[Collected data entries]
-- ==== Sys2Proof/Tests/Slice0.lean ====
section
/-! SUPPORT. Tests: ill-formed commands that WellFormed refuses, single steps on small states with results worked out from the spec, and
witnesses that the hypotheses of the statements can be met. -/

namespace Sys2Proof.Tests

set_option Elab.async false

open Sys2Proof Sys2Proof.Machine Sys2Proof.Claims

/-! ### Small states -/

/-- The management port's sender. -/
def mgmtNet : Net := { qpn := 2, port := 16, mac := 0x020000000001, vlan := none, pcp := 0, ce := false, ip := .v4 0x0A000001 }

/-- Tenant 0 when it is ON. -/
def mgmtTenant : Tenant := { Tenant.fresh 0 0 with life := .on, groups := [] }

/-- Queue 0 of tenant 0, bound to queue pair 2. -/
def mgmtQueue : Queue :=
  { depth := 64, qpn := some 2, failed := false, nextSeq := 0, hcrcErr := 0, seqErr := 0, tags := [], held := [], oldSeq := 0, deferredNew := 0, overflowNew := false }

/-- The part running, with the management port's queue pair up and bound. -/
def mgmtDev : Dev :=
  { Dev.reset with
    boot := { Boot.reset with phase := .running }
    tenants := [(0, mgmtTenant)]
    queues := [(0, mgmtQueue)]
    eth := { Dev.reset.eth with qps := [(2, { Qp.fresh 16 1000 0 mgmtNet false with up := true, use := .queue 0 })] } }

/-- A frame on that queue with no operand set. -/
def mgmtMsg : Msg :=
  { net := mgmtNet, flags := 0, queue := 0, tag := 7, seq := 0, volume := 0, lba := 0, length := 0, dcount := 0, stream := 0, param := 0, descs := [], inl := [] }

/-- A state that holds a part and no waiting command. -/
def at_ (d : Dev) : State := { pending := [], dev := d }

/-- What a step on command i leaves of the part. -/
def after (i : Instr) (d : Dev) : Dev :=
  match exec i (at_ d) with
  | .next t => t.dev
  | _ => d

end Sys2Proof.Tests

namespace Sys2Proof.Tests

set_option Elab.async false

open Sys2Proof Sys2Proof.Machine Sys2Proof.Claims

/-! ### WellFormed refuses (one ill-formed term for each check) -/

/-- A link frame's header. -/
def hdr : LinkHdr := { seq := 0, counter := 0, newkey := false, tagOk := true }

/-- A frame with DCOUNT 2 and no descriptor. -/
def badMsg : Msg := { mgmtMsg with dcount := 2 }

/-- A frame with DCOUNT 17 and two descriptors, and one with more inline data than a frame holds. -/
theorem test_wf_frame : badMsg.wf = false ∧ Msg.wf { mgmtMsg with dcount := 17, descs := [] } = false ∧
    Msg.wf { mgmtMsg with inl := List.replicate 8193 0 } = false := by decide +kernel

theorem test_wf_opcodes : ([(.tombstoneFrame · 0), (.receiverNotReady · 0), (.unclassified · 0), (.spoofDrop · 0), (.opcodeInvalid · 0), .nop, .read, .write, .writeZeroes, .discard,
      .strip, .flush, .abort, .getDeferred, .volCreate, .volDelete, .volResize, .volQuery, .snapCreate, .snapDelete,
      .cloneCreate, .replOpen, .replClose, .replRekey, .streamOpen, .streamClose, .streamQuery, .queryTime, .loadProgram, .unloadProgram,
      .bindProgram, .unbindProgram, .scan, .patternLoad, .certGet, .keyInstall, .cryptoErase, .attest, .keyPolicySet, .ownerEnrol,
      .debugUnlock, .winRead, .winWrite, .tenantCreate, .tenantBind, .tenantShares, .queueBind, .queueDelete, .enableTenant, .quiesceTenant,
      .resetTenant, .removeTenant, .migrationLog, .regRead, .regWrite, .fwStage, .fwActivate, .powerState, .eventRead, .thermalAck,
      .echo, .katRun, .tmemScrub, (.ledgerTest · 0), (.coreRetire · 0), (.histClear · 0), (.selftestNow · 0), (.flpRetrainForce · 0), (.fwConfirm · 0), (.groupRehome · 0),
      (.groupCreate · 0), (.groupDissolve · 0), (.groupResume · 0), (.groupRebuild · 0), (.tenBsel · 0), (.tenBctlWrite · 0), (.stnLookup · 0), (.lookupStep · 0), (.stnBankAssign · 0), (.hotBanks · 0),
      (.handback · 0), (.acceptNew · 0), (.peerCtlRekey · 0), (.paceReload · 0), (.timeSet · 0), (.timeCtlLock · 0), (.ethCtlLock · 0), (.tmemCtlLock · 0), (.pwrRailLock · 0), (.pwrAuxLock · 0),
      (.thmCfgLock · 0), (.ethGcfgWrite · 0), (.addrWrite · 0), (.cmConnect · 0), (.tmemClaim · 0), (.tmemTestWrite · 0), (.tmemTestRead · 0), (.tmemInject · 0), (.tmemRelease · 0), (.scrubStart · 0),
      (.measExtend · 0), .digMeasDataRead, .loReadLatch] : List (Msg → Instr)).all (fun f => !(f badMsg).wf) = true := by decide +kernel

- _WHAT TO PRODUCE_: Restate every line of the data above exactly as it was written.

- _EXERCISE OUTPUT_:
-- ==== Sys2Proof/Tests/Slice0.lean ====
section
/-! SUPPORT. Tests: ill-formed commands that WellFormed refuses, single steps on small states with results worked out from the spec, and
witnesses that the hypotheses of the statements can be met. -/

namespace Sys2Proof.Tests

set_option Elab.async false

open Sys2Proof Sys2Proof.Machine Sys2Proof.Claims

/-! ### Small states -/

/-- The management port's sender. -/
def mgmtNet : Net := { qpn := 2, port := 16, mac := 0x020000000001, vlan := none, pcp := 0, ce := false, ip := .v4 0x0A000001 }

/-- Tenant 0 when it is ON. -/
def mgmtTenant : Tenant := { Tenant.fresh 0 0 with life := .on, groups := [] }

/-- Queue 0 of tenant 0, bound to queue pair 2. -/
def mgmtQueue : Queue :=
  { depth := 64, qpn := some 2, failed := false, nextSeq := 0, hcrcErr := 0, seqErr := 0, tags := [], held := [], oldSeq := 0, deferredNew := 0, overflowNew := false }

/-- The part running, with the management port's queue pair up and bound. -/
def mgmtDev : Dev :=
  { Dev.reset with
    boot := { Boot.reset with phase := .running }
    tenants := [(0, mgmtTenant)]
    queues := [(0, mgmtQueue)]
    eth := { Dev.reset.eth with qps := [(2, { Qp.fresh 16 1000 0 mgmtNet false with up := true, use := .queue 0 })] } }

/-- A frame on that queue with no operand set. -/
def mgmtMsg : Msg :=
  { net := mgmtNet, flags := 0, queue := 0, tag := 7, seq := 0, volume := 0, lba := 0, length := 0, dcount := 0, stream := 0, param := 0, descs := [], inl := [] }

/-- A state that holds a part and no waiting command. -/
def at_ (d : Dev) : State := { pending := [], dev := d }

/-- What a step on command i leaves of the part. -/
def after (i : Instr) (d : Dev) : Dev :=
  match exec i (at_ d) with
  | .next t => t.dev
  | _ => d

end Sys2Proof.Tests

namespace Sys2Proof.Tests

set_option Elab.async false

open Sys2Proof Sys2Proof.Machine Sys2Proof.Claims

/-! ### WellFormed refuses (one ill-formed term for each check) -/

/-- A link frame's header. -/
def hdr : LinkHdr := { seq := 0, counter := 0, newkey := false, tagOk := true }

/-- A frame with DCOUNT 2 and no descriptor. -/
def badMsg : Msg := { mgmtMsg with dcount := 2 }

/-- A frame with DCOUNT 17 and two descriptors, and one with more inline data than a frame holds. -/
theorem test_wf_frame : badMsg.wf = false ∧ Msg.wf { mgmtMsg with dcount := 17, descs := [] } = false ∧
    Msg.wf { mgmtMsg with inl := List.replicate 8193 0 } = false := by decide +kernel

theorem test_wf_opcodes : ([(.tombstoneFrame · 0), (.receiverNotReady · 0), (.unclassified · 0), (.spoofDrop · 0), (.opcodeInvalid · 0), .nop, .read, .write, .writeZeroes, .discard,
      .strip, .flush, .abort, .getDeferred, .volCreate, .volDelete, .volResize, .volQuery, .snapCreate, .snapDelete,
      .cloneCreate, .replOpen, .replClose, .replRekey, .streamOpen, .streamClose, .streamQuery, .queryTime, .loadProgram, .unloadProgram,
      .bindProgram, .unbindProgram, .scan, .patternLoad, .certGet, .keyInstall, .cryptoErase, .attest, .keyPolicySet, .ownerEnrol,
      .debugUnlock, .winRead, .winWrite, .tenantCreate, .tenantBind, .tenantShares, .queueBind, .queueDelete, .enableTenant, .quiesceTenant,
      .resetTenant, .removeTenant, .migrationLog, .regRead, .regWrite, .fwStage, .fwActivate, .powerState, .eventRead, .thermalAck,
      .echo, .katRun, .tmemScrub, (.ledgerTest · 0), (.coreRetire · 0), (.histClear · 0), (.selftestNow · 0), (.flpRetrainForce · 0), (.fwConfirm · 0), (.groupRehome · 0),
      (.groupCreate · 0), (.groupDissolve · 0), (.groupResume · 0), (.groupRebuild · 0), (.tenBsel · 0), (.tenBctlWrite · 0), (.stnLookup · 0), (.lookupStep · 0), (.stnBankAssign · 0), (.hotBanks · 0),
      (.handback · 0), (.acceptNew · 0), (.peerCtlRekey · 0), (.paceReload · 0), (.timeSet · 0), (.timeCtlLock · 0), (.ethCtlLock · 0), (.tmemCtlLock · 0), (.pwrRailLock · 0), (.pwrAuxLock · 0),
      (.thmCfgLock · 0), (.ethGcfgWrite · 0), (.addrWrite · 0), (.cmConnect · 0), (.tmemClaim · 0), (.tmemTestWrite · 0), (.tmemTestRead · 0), (.tmemInject · 0), (.tmemRelease · 0), (.scrubStart · 0),
      (.measExtend · 0), .digMeasDataRead, .loReadLatch] : List (Msg → Instr)).all (fun f => !(f badMsg).wf) = true := by decide +kernel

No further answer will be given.